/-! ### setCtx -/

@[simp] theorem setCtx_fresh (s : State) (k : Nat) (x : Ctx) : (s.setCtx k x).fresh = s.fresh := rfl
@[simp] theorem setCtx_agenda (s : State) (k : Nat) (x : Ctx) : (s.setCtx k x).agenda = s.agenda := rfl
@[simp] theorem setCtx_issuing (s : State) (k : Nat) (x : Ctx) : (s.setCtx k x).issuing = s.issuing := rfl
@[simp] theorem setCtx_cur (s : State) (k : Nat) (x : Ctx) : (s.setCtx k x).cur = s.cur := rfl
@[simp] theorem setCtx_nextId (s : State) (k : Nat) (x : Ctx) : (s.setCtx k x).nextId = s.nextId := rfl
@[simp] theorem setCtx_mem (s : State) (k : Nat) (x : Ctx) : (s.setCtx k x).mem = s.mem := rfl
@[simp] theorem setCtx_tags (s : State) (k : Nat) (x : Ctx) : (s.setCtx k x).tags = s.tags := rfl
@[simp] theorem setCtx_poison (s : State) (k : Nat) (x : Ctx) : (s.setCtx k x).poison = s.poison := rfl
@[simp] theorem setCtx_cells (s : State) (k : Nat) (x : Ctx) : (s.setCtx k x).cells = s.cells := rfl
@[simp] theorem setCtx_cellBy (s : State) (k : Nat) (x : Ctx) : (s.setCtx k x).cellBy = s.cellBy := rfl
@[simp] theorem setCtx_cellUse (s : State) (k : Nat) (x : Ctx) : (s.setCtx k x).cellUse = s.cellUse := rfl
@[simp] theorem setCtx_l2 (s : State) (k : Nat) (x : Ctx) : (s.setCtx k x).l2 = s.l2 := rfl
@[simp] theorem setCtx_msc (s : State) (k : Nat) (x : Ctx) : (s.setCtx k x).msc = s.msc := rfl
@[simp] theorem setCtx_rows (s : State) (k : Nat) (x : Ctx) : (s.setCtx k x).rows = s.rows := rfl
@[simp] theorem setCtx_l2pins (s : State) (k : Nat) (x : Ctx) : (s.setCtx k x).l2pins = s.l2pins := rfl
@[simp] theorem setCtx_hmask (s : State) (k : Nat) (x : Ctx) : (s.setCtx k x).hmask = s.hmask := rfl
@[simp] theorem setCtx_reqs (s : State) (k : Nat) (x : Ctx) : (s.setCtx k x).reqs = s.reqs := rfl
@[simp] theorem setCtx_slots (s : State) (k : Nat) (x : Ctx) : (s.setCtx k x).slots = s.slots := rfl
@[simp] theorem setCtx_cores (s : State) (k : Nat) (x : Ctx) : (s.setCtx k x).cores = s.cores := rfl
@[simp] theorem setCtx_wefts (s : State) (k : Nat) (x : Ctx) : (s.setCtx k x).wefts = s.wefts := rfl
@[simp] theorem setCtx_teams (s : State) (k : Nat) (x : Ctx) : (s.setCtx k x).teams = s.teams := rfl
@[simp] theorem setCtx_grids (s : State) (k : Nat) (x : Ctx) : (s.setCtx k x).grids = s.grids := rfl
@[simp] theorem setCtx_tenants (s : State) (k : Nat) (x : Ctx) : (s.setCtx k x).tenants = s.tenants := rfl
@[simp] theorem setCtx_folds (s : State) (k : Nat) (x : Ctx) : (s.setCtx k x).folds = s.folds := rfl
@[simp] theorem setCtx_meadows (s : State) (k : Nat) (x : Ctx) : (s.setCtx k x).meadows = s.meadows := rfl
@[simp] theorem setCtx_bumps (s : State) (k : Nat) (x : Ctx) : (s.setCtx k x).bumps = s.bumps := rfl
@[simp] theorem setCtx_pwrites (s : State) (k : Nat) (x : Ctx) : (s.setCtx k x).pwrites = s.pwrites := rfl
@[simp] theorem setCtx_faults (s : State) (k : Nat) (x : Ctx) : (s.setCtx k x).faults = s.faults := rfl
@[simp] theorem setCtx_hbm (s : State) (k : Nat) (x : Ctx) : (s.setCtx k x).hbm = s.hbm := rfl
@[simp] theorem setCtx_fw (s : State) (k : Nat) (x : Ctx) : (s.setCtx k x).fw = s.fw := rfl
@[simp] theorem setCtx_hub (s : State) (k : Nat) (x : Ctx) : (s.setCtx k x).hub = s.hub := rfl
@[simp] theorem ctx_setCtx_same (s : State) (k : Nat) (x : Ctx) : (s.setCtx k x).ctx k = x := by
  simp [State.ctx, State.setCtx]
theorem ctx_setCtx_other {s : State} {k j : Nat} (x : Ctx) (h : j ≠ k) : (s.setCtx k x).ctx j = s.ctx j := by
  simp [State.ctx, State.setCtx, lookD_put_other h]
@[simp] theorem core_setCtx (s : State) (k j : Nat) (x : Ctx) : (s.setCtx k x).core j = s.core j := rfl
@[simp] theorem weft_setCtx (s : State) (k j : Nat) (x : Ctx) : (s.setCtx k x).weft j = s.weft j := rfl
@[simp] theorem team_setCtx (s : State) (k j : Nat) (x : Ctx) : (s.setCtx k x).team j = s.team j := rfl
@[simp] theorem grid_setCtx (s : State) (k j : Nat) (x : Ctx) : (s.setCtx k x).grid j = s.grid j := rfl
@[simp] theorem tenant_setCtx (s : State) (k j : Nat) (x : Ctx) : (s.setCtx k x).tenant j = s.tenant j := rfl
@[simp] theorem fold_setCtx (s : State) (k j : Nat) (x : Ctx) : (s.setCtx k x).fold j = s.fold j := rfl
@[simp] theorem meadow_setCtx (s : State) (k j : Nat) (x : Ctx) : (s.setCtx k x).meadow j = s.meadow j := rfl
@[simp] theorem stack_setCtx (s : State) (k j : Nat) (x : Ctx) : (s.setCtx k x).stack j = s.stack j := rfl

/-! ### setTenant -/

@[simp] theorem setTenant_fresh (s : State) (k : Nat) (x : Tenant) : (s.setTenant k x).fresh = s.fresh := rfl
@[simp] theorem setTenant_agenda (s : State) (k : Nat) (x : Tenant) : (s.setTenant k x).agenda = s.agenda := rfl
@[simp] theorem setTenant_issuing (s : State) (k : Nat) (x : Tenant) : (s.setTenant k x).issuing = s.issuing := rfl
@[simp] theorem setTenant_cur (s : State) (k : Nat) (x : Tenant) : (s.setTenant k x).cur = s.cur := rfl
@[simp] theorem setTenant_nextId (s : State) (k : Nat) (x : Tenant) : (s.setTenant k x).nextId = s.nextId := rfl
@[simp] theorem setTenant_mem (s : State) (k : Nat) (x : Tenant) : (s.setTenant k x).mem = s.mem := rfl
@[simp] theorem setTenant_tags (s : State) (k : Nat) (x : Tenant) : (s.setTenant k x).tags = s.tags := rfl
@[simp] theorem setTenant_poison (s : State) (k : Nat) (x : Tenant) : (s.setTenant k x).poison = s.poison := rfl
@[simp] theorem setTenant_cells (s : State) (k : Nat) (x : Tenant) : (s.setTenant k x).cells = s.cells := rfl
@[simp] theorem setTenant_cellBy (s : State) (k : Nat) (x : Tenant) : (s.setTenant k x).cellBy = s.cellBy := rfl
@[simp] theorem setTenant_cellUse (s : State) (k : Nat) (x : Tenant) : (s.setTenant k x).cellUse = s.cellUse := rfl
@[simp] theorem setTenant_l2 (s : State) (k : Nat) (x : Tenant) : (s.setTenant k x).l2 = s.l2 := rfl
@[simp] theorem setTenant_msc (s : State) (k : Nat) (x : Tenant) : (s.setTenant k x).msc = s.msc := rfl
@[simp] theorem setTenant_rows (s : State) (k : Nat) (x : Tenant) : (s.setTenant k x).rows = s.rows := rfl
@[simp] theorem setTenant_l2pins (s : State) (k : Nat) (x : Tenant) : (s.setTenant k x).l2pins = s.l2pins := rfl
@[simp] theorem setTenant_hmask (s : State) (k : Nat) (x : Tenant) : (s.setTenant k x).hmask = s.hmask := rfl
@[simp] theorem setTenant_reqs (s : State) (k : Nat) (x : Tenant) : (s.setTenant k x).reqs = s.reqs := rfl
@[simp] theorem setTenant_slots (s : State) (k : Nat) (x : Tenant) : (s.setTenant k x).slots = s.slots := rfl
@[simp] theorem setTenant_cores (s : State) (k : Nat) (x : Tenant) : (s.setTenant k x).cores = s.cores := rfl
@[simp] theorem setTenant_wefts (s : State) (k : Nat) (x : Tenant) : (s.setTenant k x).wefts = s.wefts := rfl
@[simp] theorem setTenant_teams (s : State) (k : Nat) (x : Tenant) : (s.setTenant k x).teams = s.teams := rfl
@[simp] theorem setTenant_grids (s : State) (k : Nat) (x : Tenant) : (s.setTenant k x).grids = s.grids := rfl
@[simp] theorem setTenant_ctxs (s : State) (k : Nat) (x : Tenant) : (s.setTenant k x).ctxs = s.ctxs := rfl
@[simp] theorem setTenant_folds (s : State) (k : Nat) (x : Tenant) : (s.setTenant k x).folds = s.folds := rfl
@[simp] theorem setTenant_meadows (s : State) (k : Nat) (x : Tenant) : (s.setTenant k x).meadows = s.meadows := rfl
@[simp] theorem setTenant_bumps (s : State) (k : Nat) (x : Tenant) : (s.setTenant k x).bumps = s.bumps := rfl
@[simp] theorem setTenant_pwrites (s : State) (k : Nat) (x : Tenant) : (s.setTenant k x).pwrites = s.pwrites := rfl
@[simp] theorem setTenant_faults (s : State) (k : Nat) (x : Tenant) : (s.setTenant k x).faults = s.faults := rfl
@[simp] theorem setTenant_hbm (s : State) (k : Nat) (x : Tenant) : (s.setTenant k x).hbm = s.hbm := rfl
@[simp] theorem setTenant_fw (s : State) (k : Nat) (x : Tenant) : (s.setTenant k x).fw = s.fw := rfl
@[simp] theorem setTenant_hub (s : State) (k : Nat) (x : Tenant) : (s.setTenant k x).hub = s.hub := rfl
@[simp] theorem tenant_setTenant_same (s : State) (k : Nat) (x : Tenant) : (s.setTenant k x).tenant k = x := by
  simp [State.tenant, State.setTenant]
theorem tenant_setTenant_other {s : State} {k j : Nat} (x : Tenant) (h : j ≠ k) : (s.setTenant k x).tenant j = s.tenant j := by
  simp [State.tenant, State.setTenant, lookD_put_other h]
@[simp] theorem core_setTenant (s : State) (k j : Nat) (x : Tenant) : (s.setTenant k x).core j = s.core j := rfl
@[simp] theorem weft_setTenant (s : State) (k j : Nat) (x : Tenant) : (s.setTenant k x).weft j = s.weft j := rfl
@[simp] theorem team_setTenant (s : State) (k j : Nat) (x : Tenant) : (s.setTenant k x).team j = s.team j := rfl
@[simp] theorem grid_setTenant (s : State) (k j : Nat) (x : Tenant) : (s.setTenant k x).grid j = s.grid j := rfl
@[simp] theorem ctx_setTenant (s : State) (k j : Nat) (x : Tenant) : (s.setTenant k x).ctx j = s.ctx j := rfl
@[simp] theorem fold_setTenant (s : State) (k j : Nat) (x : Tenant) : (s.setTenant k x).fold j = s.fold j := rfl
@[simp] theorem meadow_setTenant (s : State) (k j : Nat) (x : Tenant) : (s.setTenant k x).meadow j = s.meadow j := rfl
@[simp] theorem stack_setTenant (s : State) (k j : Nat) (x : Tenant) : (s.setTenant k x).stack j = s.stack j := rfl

§ EXERCISE INSTRUCTIONS:
Above are the records. Copy the lines beginning at the one that has "s.ctxs := rfl" and ending with the one that has "theorem fold_setTenant (s", unchanged.

§ OUTPUT BELOW:
@[simp] theorem setTenant_ctxs (s : State) (k : Nat) (x : Tenant) : (s.setTenant k x).ctxs = s.ctxs := rfl
@[simp] theorem setTenant_folds (s : State) (k : Nat) (x : Tenant) : (s.setTenant k x).folds = s.folds := rfl
@[simp] theorem setTenant_meadows (s : State) (k : Nat) (x : Tenant) : (s.setTenant k x).meadows = s.meadows := rfl
@[simp] theorem setTenant_bumps (s : State) (k : Nat) (x : Tenant) : (s.setTenant k x).bumps = s.bumps := rfl
@[simp] theorem setTenant_pwrites (s : State) (k : Nat) (x : Tenant) : (s.setTenant k x).pwrites = s.pwrites := rfl
@[simp] theorem setTenant_faults (s : State) (k : Nat) (x : Tenant) : (s.setTenant k x).faults = s.faults := rfl
@[simp] theorem setTenant_hbm (s : State) (k : Nat) (x : Tenant) : (s.setTenant k x).hbm = s.hbm := rfl
@[simp] theorem setTenant_fw (s : State) (k : Nat) (x : Tenant) : (s.setTenant k x).fw = s.fw := rfl
@[simp] theorem setTenant_hub (s : State) (k : Nat) (x : Tenant) : (s.setTenant k x).hub = s.hub := rfl
@[simp] theorem tenant_setTenant_same (s : State) (k : Nat) (x : Tenant) : (s.setTenant k x).tenant k = x := by
  simp [State.tenant, State.setTenant]
theorem tenant_setTenant_other {s : State} {k j : Nat} (x : Tenant) (h : j ≠ k) : (s.setTenant k x).tenant j = s.tenant j := by
  simp [State.tenant, State.setTenant, lookD_put_other h]
@[simp] theorem core_setTenant (s : State) (k j : Nat) (x : Tenant) : (s.setTenant k x).core j = s.core j := rfl
@[simp] theorem weft_setTenant (s : State) (k j : Nat) (x : Tenant) : (s.setTenant k x).weft j = s.weft j := rfl
@[simp] theorem team_setTenant (s : State) (k j : Nat) (x : Tenant) : (s.setTenant k x).team j = s.team j := rfl
@[simp] theorem grid_setTenant (s : State) (k j : Nat) (x : Tenant) : (s.setTenant k x).grid j = s.grid j := rfl
@[simp] theorem ctx_setTenant (s : State) (k j : Nat) (x : Tenant) : (s.setTenant k x).ctx j = s.ctx j := rfl
@[simp] theorem fold_setTenant (s : State) (k j : Nat) (x : Tenant) : (s.setTenant k x).fold j = s.fold j := rfl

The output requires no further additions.